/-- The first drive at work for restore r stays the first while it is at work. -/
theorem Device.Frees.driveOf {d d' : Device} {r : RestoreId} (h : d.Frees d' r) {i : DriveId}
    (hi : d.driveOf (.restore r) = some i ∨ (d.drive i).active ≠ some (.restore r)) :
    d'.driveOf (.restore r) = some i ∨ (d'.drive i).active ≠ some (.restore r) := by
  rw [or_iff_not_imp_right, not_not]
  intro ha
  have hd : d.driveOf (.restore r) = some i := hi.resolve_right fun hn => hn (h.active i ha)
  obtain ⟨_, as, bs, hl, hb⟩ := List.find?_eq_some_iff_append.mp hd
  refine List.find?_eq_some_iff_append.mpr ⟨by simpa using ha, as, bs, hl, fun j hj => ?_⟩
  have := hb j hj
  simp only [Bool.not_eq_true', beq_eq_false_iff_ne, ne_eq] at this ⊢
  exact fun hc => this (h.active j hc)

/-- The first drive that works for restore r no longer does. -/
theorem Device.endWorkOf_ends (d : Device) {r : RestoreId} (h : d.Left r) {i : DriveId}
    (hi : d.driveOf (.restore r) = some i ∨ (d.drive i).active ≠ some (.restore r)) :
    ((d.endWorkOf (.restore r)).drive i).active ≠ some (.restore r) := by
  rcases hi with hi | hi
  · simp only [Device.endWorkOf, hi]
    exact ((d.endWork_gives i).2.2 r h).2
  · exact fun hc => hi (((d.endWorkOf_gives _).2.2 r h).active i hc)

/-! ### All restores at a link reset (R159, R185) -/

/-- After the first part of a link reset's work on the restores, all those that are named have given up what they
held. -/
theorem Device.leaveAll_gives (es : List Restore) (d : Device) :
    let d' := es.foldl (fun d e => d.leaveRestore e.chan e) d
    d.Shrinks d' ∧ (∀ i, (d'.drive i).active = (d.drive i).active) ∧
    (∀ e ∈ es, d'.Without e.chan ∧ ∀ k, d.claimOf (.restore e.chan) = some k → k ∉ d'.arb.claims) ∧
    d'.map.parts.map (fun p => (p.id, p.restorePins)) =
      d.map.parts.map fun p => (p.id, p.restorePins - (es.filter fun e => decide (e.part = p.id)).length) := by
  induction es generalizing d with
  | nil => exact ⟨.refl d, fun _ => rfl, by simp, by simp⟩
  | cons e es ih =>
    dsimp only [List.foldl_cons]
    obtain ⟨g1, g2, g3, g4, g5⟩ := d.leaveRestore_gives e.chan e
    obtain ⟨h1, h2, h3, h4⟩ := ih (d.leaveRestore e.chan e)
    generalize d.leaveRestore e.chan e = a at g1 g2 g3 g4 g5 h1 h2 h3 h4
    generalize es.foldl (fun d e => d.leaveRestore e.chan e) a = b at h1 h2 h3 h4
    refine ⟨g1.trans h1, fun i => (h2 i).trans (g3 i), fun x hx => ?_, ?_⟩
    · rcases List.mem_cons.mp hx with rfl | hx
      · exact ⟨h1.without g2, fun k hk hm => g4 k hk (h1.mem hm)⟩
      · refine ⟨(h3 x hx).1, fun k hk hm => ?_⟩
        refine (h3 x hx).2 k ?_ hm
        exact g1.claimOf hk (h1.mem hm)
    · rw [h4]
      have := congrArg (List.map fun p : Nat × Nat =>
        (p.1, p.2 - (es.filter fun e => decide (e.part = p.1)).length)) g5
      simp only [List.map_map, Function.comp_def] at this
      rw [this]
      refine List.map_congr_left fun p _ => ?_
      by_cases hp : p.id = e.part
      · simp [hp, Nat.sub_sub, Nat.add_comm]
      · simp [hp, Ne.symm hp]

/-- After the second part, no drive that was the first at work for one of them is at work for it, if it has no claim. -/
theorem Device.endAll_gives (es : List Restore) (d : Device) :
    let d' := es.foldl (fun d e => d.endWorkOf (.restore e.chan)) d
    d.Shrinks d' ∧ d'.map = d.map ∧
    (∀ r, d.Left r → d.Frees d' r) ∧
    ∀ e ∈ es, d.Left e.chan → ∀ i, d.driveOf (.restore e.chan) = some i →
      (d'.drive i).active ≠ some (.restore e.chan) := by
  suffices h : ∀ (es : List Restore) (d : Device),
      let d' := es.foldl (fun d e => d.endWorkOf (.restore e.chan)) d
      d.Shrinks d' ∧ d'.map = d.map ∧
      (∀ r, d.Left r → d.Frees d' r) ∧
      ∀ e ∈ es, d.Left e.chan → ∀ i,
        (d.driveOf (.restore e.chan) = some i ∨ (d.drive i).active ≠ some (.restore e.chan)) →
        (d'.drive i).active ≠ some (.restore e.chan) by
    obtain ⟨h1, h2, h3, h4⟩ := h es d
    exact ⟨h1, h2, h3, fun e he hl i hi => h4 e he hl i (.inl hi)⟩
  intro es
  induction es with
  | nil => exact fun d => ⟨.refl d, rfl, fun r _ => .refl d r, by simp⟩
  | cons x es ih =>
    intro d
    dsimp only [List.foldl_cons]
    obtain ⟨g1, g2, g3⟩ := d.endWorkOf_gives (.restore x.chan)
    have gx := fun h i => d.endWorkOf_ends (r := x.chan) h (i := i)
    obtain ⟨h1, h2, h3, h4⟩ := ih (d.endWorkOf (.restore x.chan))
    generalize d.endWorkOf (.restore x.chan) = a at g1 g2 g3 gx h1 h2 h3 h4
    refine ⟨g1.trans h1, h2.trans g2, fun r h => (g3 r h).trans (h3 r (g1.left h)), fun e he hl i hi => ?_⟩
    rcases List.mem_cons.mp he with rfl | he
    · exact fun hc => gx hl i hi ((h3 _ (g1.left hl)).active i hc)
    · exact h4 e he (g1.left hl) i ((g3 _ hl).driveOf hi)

■ **EXERCISE REQUIREMENTS**
Within the material above, find every line containing the word "reset" and copy it.

■ **TASK RESULT**
/-! ### All restores at a link reset (R159, R185) -/
/-- After the first part of a link reset's work on the restores, all those that are named have given up what they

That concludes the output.